The titular bank is the Royal Bank of Scotland and earlier in the month, one of its analysts, Andrew Roberts, had put out a note warning investors that 2016 will be a “fairly cataclysmic year.”

Roberts even went as far as writing, “sell everything except high-quality bonds.” In the note, he highlighted some of the major problems confronting the world now, from volatility in China’s financial markets to the declining price of oil and a currency war. There are more.

In short, “we think investors should be afraid,” Roberts wrote.

While most of what he mentioned are real issues that the world is grappling with at the moment, there are ways for investors to shy away from his advice and being afraid.

Six reasons not to panic

The Motley Fool Singapore has a free weekly investing newsletter called Take Stock Singapore which is penned by my colleague David Kuo. In the most recent edition of the newsletter, David mentioned how six major economies in the world (namely that of China, the U.S., Japan, Germany, the UK, and France) are all slowly moving in the right direction.

That may be cause for some optimism. Growing economies should, over the long-run, translate into growing values for businesses, which in turn is what drives stock prices.

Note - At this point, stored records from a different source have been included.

/-- Supervisor sampling with `n` entries in the buffer. -/
def sampling (n : Nat) : Dev := { dev with od := { sampEn := true, buf := List.replicate n { w0 := 0, w1 := 0, w2 := 0, w3 := 0 } }
                                           sy := { running := [(0x4C04, 1)], inForce := [(0x4C04, 1)] } }
theorem wit_sampling : Ready (sampling 2) ∧ (sampling 2).od.sampEn = true ∧ (sampling 2).pn 0x4C04 ≠ 0 ∧ (sampling 2).pn 0x4C05 ≠ 1 ∧ Ready (sampling 511) ∧
    Ready (sampling 512) ∧ dev.od.sampEn = false := by decide +kernel
theorem test_sampling : after (.supervisorSample 5 6 7) (st (sampling 2)) (fun t => decide ((t.od.buf.drop 2).map (fun e => (e.w0, e.w1, e.w2, e.w3)) =
      [(0x80000000, 5, 6, 0x70000)])) = true ∧
    after (.supervisorSample 5 6 7) (st (sampling 511)) (fun t => decide (t.od.full = true ∧ t.evCount srcOdFull = 1)) = true ∧
    after (.supervisorSample 5 6 7) (st (sampling 512)) (fun t => decide (t.od.lostSamp = true ∧ t.od.buf.length = 512)) = true := by decide +kernel
theorem test_tap : after (.tapInstruction .extest) (st busy) (fun t => decide (t.tapRuns = .bypass ∧ t.pw.tap = .extest)) = true ∧
    after (.tapInstruction .extest) (st dev) (fun t => decide (t.pw.tap = .extest)) = true := by decide +kernel

/-! ### The whole block -/

theorem test_front : exec (.tapInstruction .clamp) { dev := dev, pending := [.powerGood] } = step { dev := dev, pending := [.tapInstruction .clamp, .powerGood] } := rfl
theorem test_tick : (match step { dev := { dev with ck := { pllt := { relocking := false } } } } with
    | .next t => decide (t.dev.tm.now = nsUnit ∧ t.dev.tm.up = nsUnit)
    | _ => false) = true := by decide +kernel
theorem wit_held : dark.pw.reset = none ∧ dark.pw.held = true ∧ Instr.autostart ∉ [Instr.powerGood, .vkaLoss, .resetPin, .resetNRelease] := by decide +kernel
theorem wit_safe : Safe dev ∧ Safe busy ∧ busy.pw.lockout = true := by decide +kernel
set_option maxRecDepth 20000 in
theorem test_reset_registers : State.reset.dev.regWord 1 0 = some 0x5A4896C3 ∧ State.reset.dev.regWord 1 0x080 = some 0x80000000 := by decide +kernel
/-- R405, R407: an S4 raise ends the stage and latches the Lockout. -/
def severe (n : Nat) : Dev := (high.onSy fun y => y.setRunning (0x3400 + 0x103) (BitVec.ofNat 32 n)).raiseCore
  { src := 0x103, scope := .stage, target := 0 }
theorem test_severe : (severe 4).tg.lockout = true ∧ (severe 4).pw.lockout = true ∧ (severe 4).tg.hs = true ∧ (severe 4).ob.en = false ∧
    ((severe 4).switch 6).gate = false ∧ (severe 3).tg.lockout = false ∧ (severe 3).tg.hs = true ∧ (severe 2).tg.hs = false ∧
    ((severe 2).switch 6).gate = false ∧ (severe 2).faultOut = true ∧ (severe 1).tg.standing = high.tg.standing ∧ ((severe 1).switch 6).gate = true ∧
    ((severe 1).chanAt 2).events.fault = true ∧ ((severe 0).chanAt 2).events.fault = false := by decide +kernel
theorem wit_raise : Sparse.wf (fun _ => 0) high.tg.evCnt = true ∧ Sparse.wf (fun _ => {}) high.ob.sw = true ∧ high.mirrors = false ∧
    (high.switch 6).gate = true ∧ (∀ x ∈ high.tg.standing, ¬ (x.src = 0x103)) := by decide +kernel
theorem wit_reset_cmd : Admitted (serviced dev) spi 0x0009 true ∧ dev.storing = false ∧ Calm (dev.onPw fun p => { p with reset := some (false, 0) }) := by decide +kernel
theorem test_reset_cmd : after (.cmdReset spi 2) (st (serviced dev)) (fun t => tells t .argInvalid [] && decide (t.pw.reset = none)) = true ∧
    after (.cmdReset spi 1) (st (serviced { dev with ob := { en := true } })) (fun t => tells t .pwrRouteRunning []) = true ∧
    after (.cmdReset spi 0) (st (serviced { dev with ob := { en := true } })) (fun t => tells t .ok [] && decide (t.pw.reset = some (false, msUnit))) = true := by decide +kernel
theorem test_reset_due : after (.tapInstruction .bypass) (st { busy with pw := { busy.pw with reset := some (false, 9) } }) (fun t =>
      decide (t.pw.cause.cmd = true ∧ t.pw.cause.count = 4 ∧ t.pw.lockout = true ∧ t.ob.en = false)) = true ∧
    after (.tapInstruction .bypass) (st { busy with pw := { busy.pw with reset := some (true, 9) } }) (fun t =>
      decide (t.pw.cause.restart = true ∧ t.tm = busy.tm ∧ t.tg.hs = true)) = true ∧
    after (.tapInstruction .bypass) (st { busy with pw := { busy.pw with reset := some (true, 10) } }) (fun t => decide (t.ob.en = true)) = true := by decide +kernel
/-- A refused autostart of a firmware with SVN 3 in slot B. -/
def refused : Dev := dev.onPw fun p => { p with boot := { phase := 4, slot := true, autoFail := true, svn := 3, ms := 7 } }
theorem wit_boot_status : Ready refused := by decide +kernel
theorem test_boot_status : refused.regWord 1 0x084 = some 0x92030007 ∧
    after (.regWrite 1 0x084 0x02000000) (st refused) (fun t => decide (t.pw.boot.autoFail = false ∧ t.pw.boot.slot = true)) = true ∧
    after (.regWrite 1 0x084 0xFDFFFFFF) (st refused) (fun t => decide (t.pw.boot = refused.pw.boot)) = true := by decide +kernel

Getting ready for shopping

But, it’s worth noting that the stock market does not always move in lock-step with economic improvements. The stock market can be way more volatile than the signal of increasing business values. And if panic hits, then that may be shopping time!

This is applicable whether you are a deep value investor seeking companies that are cheap in relation to book values – such as SembCorp Industries Limited (SGX: U96) and Keppel Corporation Limited (SGX: BN4) at the moment (both companies are currently selling for less than their book values) – or a growth investor seeking to invest in a fast-growing company such as Raffles Medical Group Ltd (SGX: R01).

Company Price-to-book value (15 January 2016)
Sembcorp Industries 0.67
Keppel Corp 0.82

Source: S&P Capital IQ

The former group of shares, though already cheap, might become even cheaper whereas the latter group may become more affordable. High-growth companies rarely come cheap and that’s true of Raffles Medical too. My colleague Chong Ser Jing had previously showed how Raffles Medical’s price-to-earnings (PE) ratio had rarely dropped below 20 over the decade ended June 2015.

But, shopping time is for investors with cash. How about those who are already invested in the stock market? Good question – that’s something I’ve discussed previously right here.

What to do now

The legendary investor Benjamin Graham was believed to have said that the the market is a voting machine in the short run, but a weighing machine in the long run. Though stock prices can – and often does – fluctuate over the short-term due to countless unpredictable reasons, in the long-term, it is the value of businesses that matter.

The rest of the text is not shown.